1: Can I use SUDAAN to analyze data from National Center for Health Statistics (NCHS)?

SUDAAN is commonly used to analyze data from such NCHS studies as the National Health Interview Survey (NHIS), National Health and Nutrition Examination Survey (NHANES), National Survey of Family Growth (NSFG) and many more. The NCHS web site contains many examples. Below are some links to useful information:

Variance Estimation for Person Data Using SUDAAN and the National Health Interview Survey (NHIS) Public-Use Person Data Files, 1987-94

Variance Estimation for Person Data Using the NHIS Public Use Person Data Tape, 1995. (pdf)

Sample Design, Sampling Weights, Imputation, and Variance Estimation in the 1995 National Survey of Family Growth (NSFG).
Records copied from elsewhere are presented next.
-- ==== Sys2Proof/Proofs/KeepsJobs.lean ====
section
/-!
SUPPORT. What every command keeps: wheels, jobs and clears.
-/

set_option Elab.async false

namespace Sys2Proof.Machine

open Sys2Proof

variable {r s : State}

theorem State.Keeps.takeWheelWrites (h : r.Keeps s) (eg : Nat) : r.Keeps (s.takeWheelWrites eg) := by
  unfold State.takeWheelWrites
  dsimp only
  refine State.Keeps.setWheel ?_ ..
  split
  · exact (h.foldl (fun _ _ h => h.setReg ..) _).setReg ..
  · exact h.foldl (fun _ _ h => h.setReg ..) _

theorem State.Keeps.entryOverruns (h : r.Keeps s) (eg : Nat) : r.Keeps (s.entryOverruns eg) := by
  unfold State.entryOverruns
  exact h.foldl (fun _ _ h => .ite (h.noteOverrun ..) h) _

theorem State.Keeps.startWheel (h : r.Keeps s) (eg t : Nat) : r.Keeps (s.startWheel eg t) :=
  ((h.takeWheelWrites ..).setFld ..).setWheel ..

theorem State.Keeps.holdOverruns (h : r.Keeps s) (eg : Nat) : r.Keeps (s.holdOverruns eg) := by
  unfold State.holdOverruns
  exact h.foldl (fun _ _ h => h.holdOverrun ..) _

theorem State.Keeps.entryHeld (h : r.Keeps s) (eg : Nat) : r.Keeps (s.entryHeld eg) :=
  (h.until ..).holdOverruns ..

theorem State.Keeps.nextEntry (h : r.Keeps s) (eg : Nat) : r.Keeps (s.nextEntry eg) :=
  (State.Keeps.ite (((h.until ..).setFld ..).setWheel ..) ((h.until ..).startWheel ..)).entryOverruns ..

theorem State.Keeps.execWheelEntryStart (h : r.Keeps s) (eg : Nat) : Keeping r (execWheelEntryStart eg s) :=
  .inRange (.ite h (.ite (h.entryHeld ..) (h.nextEntry ..)))

theorem State.Keeps.writeWheel (h : r.Keeps s) (isLen : Bool) (n : Nat) (v : Word) : r.Keeps (s.writeWheel isLen n v) := by
  unfold State.writeWheel
  exact .ite (h.writeIgnored ..) (.ite (h.setWheel ..) (h.setWheel ..))

theorem State.Keeps.execCpWheelWrite (h : r.Keeps s) (who : Requester) (isLen : Bool) (n : Nat) (v : Word) :
    Keeping r (execCpWheelWrite who isLen n v s) :=
  .inRange (h.gated (hk := h.writeWheel ..) ..)

theorem State.Keeps.setSaved (h : r.Keeps s) (p j : Nat) (l : List SavedJob) : r.Keeps (s.setSaved p j l) :=
  h.upd rfl rfl rfl

theorem State.Keeps.writeJob (h : r.Keeps s) (n : Nat) (v : Word) : r.Keeps (s.writeJob n v) := by
  unfold State.writeJob
  exact .ite (h.writeIgnored ..) ((h.setReg ..).settleJob ..)

theorem State.Keeps.execCpJobWrite (h : r.Keeps s) (who : Requester) (n : Nat) (v : Word) : Keeping r (execCpJobWrite who n v s) :=
  .inRange (h.gated (hk := h.writeJob ..) ..)

theorem State.Keeps.writePartcfg (h : r.Keeps s) (p : Nat) (v : Word) : r.Keeps (s.writePartcfg p v) := by
  unfold State.writePartcfg
  exact .ite (.ite (((h.setFld ..).setFld ..).setFld ..) ((h.setFld ..).setFld ..)) (h.setFld ..)

theorem State.Keeps.execSysPartcfgWrite (h : r.Keeps s) (who : Requester) (p : Nat) (v : Word) :
    Keeping r (execSysPartcfgWrite who p v s) :=
  .inRange (h.gated (hk := h.writePartcfg ..) ..)

theorem State.Keeps.untilUnits (h : r.Keeps s) (p j eg : Nat) : r.Keeps (s.untilUnits p j eg) := by
  unfold State.untilUnits
  exact .ite h (h.until ..)

theorem State.Keeps.settleSave (h : r.Keeps s) (p j : Nat) : r.Keeps (s.settleSave p j) := by
  unfold State.settleSave
  exact .ite (h.setFld ..) h

theorem State.Keeps.saveJob (h : r.Keeps s) (p j : Nat) : r.Keeps (s.saveJob p j) := by
  unfold State.saveJob
  exact .ite (h.writeIgnored ..) (.ite (h.setFld ..) (.ite (h.event ..) ((h.upd rfl rfl rfl).setFld ..)))

theorem State.Keeps.execJobSave (h : r.Keeps s) (who : Requester) (p j : Nat) : Keeping r (execJobSave who p j s) :=
  .inRange (h.gated (hk := h.saveJob ..) ..)

theorem State.Keeps.saveOn (h : r.Keeps s) (p j eg : Nat) : r.Keeps (s.saveOn p j eg) :=
  (((((h.until ..).draw).store ..).touch ..).setTe ..).setSaved ..

theorem State.Keeps.execSaveBegin (h : r.Keeps s) (eg j : Nat) : Keeping r (execSaveBegin eg j s) := by
  refine Keeping.inRange ?_
  split
  · exact h
  · exact .ite h ((State.Keeps.ite (h.untilUnits ..) ((h.untilUnits ..).saveOn ..)).settleSave ..)

theorem State.Keeps.reloadAll {o : Out} (h : r.Keeps o.s) (p j eg : Nat) (l : List ReloadEntry) :
    r.Keeps (reloadAll p j eg l o).s := by
  induction l generalizing o with
  | nil => exact h
  | cons e l ih =>
    unfold Machine.reloadAll
    exact .iteOn Out.s h (ih (h.doTload ..))

theorem State.Keeps.restoreSlots (h : r.Keeps s) (x : SavedJob) (map : List (Nat × Nat)) : r.Keeps (s.restoreSlots x map) := by
  unfold State.restoreSlots
  exact (State.Keeps.ite h h.draw).foldl (fun _ _ h => h.store ..) _

theorem State.Keeps.resumeOn (h : r.Keeps s) (p j eg : Nat) : r.Keeps (s.resumeOn p j eg) := by
  unfold State.resumeOn
  dsimp only
  split
  · exact (State.Keeps.ite (((h.out ..).reloadAll ..).noteUe ..) ((h.out ..).reloadAll ..)).foldl (fun _ _ h => h.finish ..) _
  · split
    · exact (h.out ..).reloadAll ..
    · exact ((((h.out ..).reloadAll ..).restoreSlots ..).touch ..).setTe ..

theorem State.Keeps.resumeJob (h : r.Keeps s) (p j : Nat) : r.Keeps (s.resumeJob p j) := by
  unfold State.resumeJob
  exact .ite (h.writeIgnored ..) (((((h.foldl (fun _ _ h => h.resumeOn ..) _).setSaved ..).setFld ..).setJob ..).settleJob ..)

theorem State.Keeps.execJobResume (h : r.Keeps s) (who : Requester) (p j : Nat) : Keeping r (execJobResume who p j s) :=
  .inRange (h.gated (hk := h.resumeJob ..) ..)

theorem State.Keeps.clearJobStats (h : r.Keeps s) (p j : Nat) : r.Keeps (s.clearJobStats p j) := by
  unfold State.clearJobStats
  exact ((h.foldl (fun _ _ h => h.setReg ..) _).setReg ..).setReg ..

theorem State.Keeps.execJobStatsClear (h : r.Keeps s) (who : Requester) (p j : Nat) : Keeping r (execJobStatsClear who p j s) :=
  .inRange (h.gated (hk := h.clearJobStats ..) ..)

theorem State.Keeps.writeJctl (h : r.Keeps s) (v : Word) : r.Keeps (s.writeJctl v) := by
  unfold State.writeJctl
  dsimp only
  split
  · exact h.saveJob ..
  · exact h.resumeJob ..
  · exact h.clearJobStats ..
  · exact h

theorem State.Keeps.writeQjob (h : r.Keeps s) (q : Nat) (v : Word) : r.Keeps (s.writeQjob q v) := by
  unfold State.writeQjob
  exact .ite h (h.setFld ..)

theorem State.Keeps.clearCvt (h : r.Keeps s) (n : Nat) : r.Keeps (s.clearCvt n) :=
  (h.setReg ..).setReg ..

theorem State.Keeps.clearMem (h : r.Keeps s) (n : Nat) : r.Keeps (s.clearMem n) :=
  (h.setReg ..).setReg ..

theorem State.Keeps.clearTrn (h : r.Keeps s) (n : Nat) : r.Keeps (s.clearTrn n) :=
  (h.setReg ..).setReg ..

theorem State.Keeps.clearPwr (h : r.Keeps s) : r.Keeps s.clearPwr := by
  unfold State.clearPwr
  exact (h.foldl (fun _ _ h => h.setReg ..) _).setFld ..

theorem State.Keeps.clearDet (h : r.Keeps s) (n : Nat) : r.Keeps (s.clearDet n) :=
  (h.setFld ..).setFld ..

theorem State.Keeps.execTeCvtclr (h : r.Keeps s) (who : Requester) (n : Nat) : Keeping r (execTeCvtclr who n s) :=
  .inRange (h.gated (hk := h.clearCvt ..) ..)

theorem State.Keeps.execTeSpillclr (h : r.Keeps s) (who : Requester) (n : Nat) : Keeping r (execTeSpillclr who n s) :=
  .inRange (h.gated (hk := h.setReg ..) ..)

theorem State.Keeps.execEgSentclr (h : r.Keeps s) (who : Requester) (n : Nat) : Keeping r (execEgSentclr who n s) :=
  .inRange (h.gated (hk := h.setReg ..) ..)

theorem State.Keeps.execSfuStatclr (h : r.Keeps s) (who : Requester) (n : Nat) : Keeping r (execSfuStatclr who n s) :=
  .inRange (h.gated (hk := h.setReg ..) ..)

theorem State.Keeps.execCpStatclr (h : r.Keeps s) (who : Requester) (n : Nat) : Keeping r (execCpStatclr who n s) :=
  .inRange (h.gated (hk := h.setFld ..) ..)

theorem State.Keeps.execMemStatclr (h : r.Keeps s) (who : Requester) (n : Nat) : Keeping r (execMemStatclr who n s) :=
  .inRange (h.gated (hk := h.clearMem ..) ..)

theorem State.Keeps.execCmpStatclr (h : r.Keeps s) (who : Requester) (n : Nat) : Keeping r (execCmpStatclr who n s) :=
  .inRange (h.gated (hk := h.setReg ..) ..)

theorem State.Keeps.execLnkStatclr (h : r.Keeps s) (who : Requester) (n : Nat) : Keeping r (execLnkStatclr who n s) :=
  .inRange (h.gated (hk := h.setReg ..) ..)

theorem State.Keeps.execEthDropclr (h : r.Keeps s) (who : Requester) (n : Nat) : Keeping r (execEthDropclr who n s) :=
  .inRange (h.gated (hk := h.setReg ..) ..)

theorem State.Keeps.execTrnStatclr (h : r.Keeps s) (who : Requester) (n : Nat) : Keeping r (execTrnStatclr who n s) :=
  .inRange (h.gated (hk := h.clearTrn ..) ..)

theorem State.Keeps.execPwrStatclr (h : r.Keeps s) (who : Requester) : Keeping r (execPwrStatclr who s) :=
  .next (h.gated (hk := h.clearPwr) ..)

theorem State.Keeps.execSysDetclr (h : r.Keeps s) (who : Requester) (n : Nat) : Keeping r (execSysDetclr who n s) :=
  .inRange (h.gated (hk := h.clearDet ..) ..)

theorem State.Keeps.execCpWstatclr (h : r.Keeps s) (who : Requester) (n : Nat) : Keeping r (execCpWstatclr who n s) :=
  .inRange (h.gated (hk := h.setFld ..) ..)

theorem State.Keeps.execErrclr (h : r.Keeps s) (who : Requester) (n : Nat) : Keeping r (execErrclr who n s) :=
  .inRange (h.gated (hk := h.setReg ..) ..)

/-- The CLEAR action of a register keeps. -/
theorem State.Keeps.clearOf (h : r.Keeps s) {n : RegName} {i : Nat} {t : State} (clears : s.clearOf n i = some t) : r.Keeps t := by
  unfold State.clearOf at clears
  split at clears
  all_goals cases clears
  · exact h.clearCvt ..
  · exact h.setReg ..
  · exact h.setReg ..
  · exact h.setReg ..
  · exact h.setFld ..
  · exact h.clearMem ..
  · exact h.setReg ..
  · exact h.setReg ..
  · exact h.setReg ..
  · exact h.clearTrn ..
  · exact h.clearPwr ..
  · exact h.clearDet ..
  · exact h.setFld ..

theorem State.Keeps.writeEgReg (h : r.Keeps s) (n : RegName) (i : Nat) (v : Word) : r.Keeps (s.writeEgReg n i v) := by
  unfold State.writeEgReg
  split
  case h_1 t clears => exact .ite (h.clearOf clears) h
  case h_2 => exact .ite ((h.setReg ..).setFld ..) (h.setReg ..)

end Sys2Proof.Machine
end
This is a PDF document that includes several example programs using SUDAAN to analyze NSFG data. (Use Adobe Acrobat Reader to view.)

You can also search for further information and examples about using SUDAAN with NCHS and CDC data by using either the NCHS Web Search or the CDC Web Search sites. Enter SUDAAN as the search word and click SEARCH.


2: Are there SUDAAN examples that I can look at?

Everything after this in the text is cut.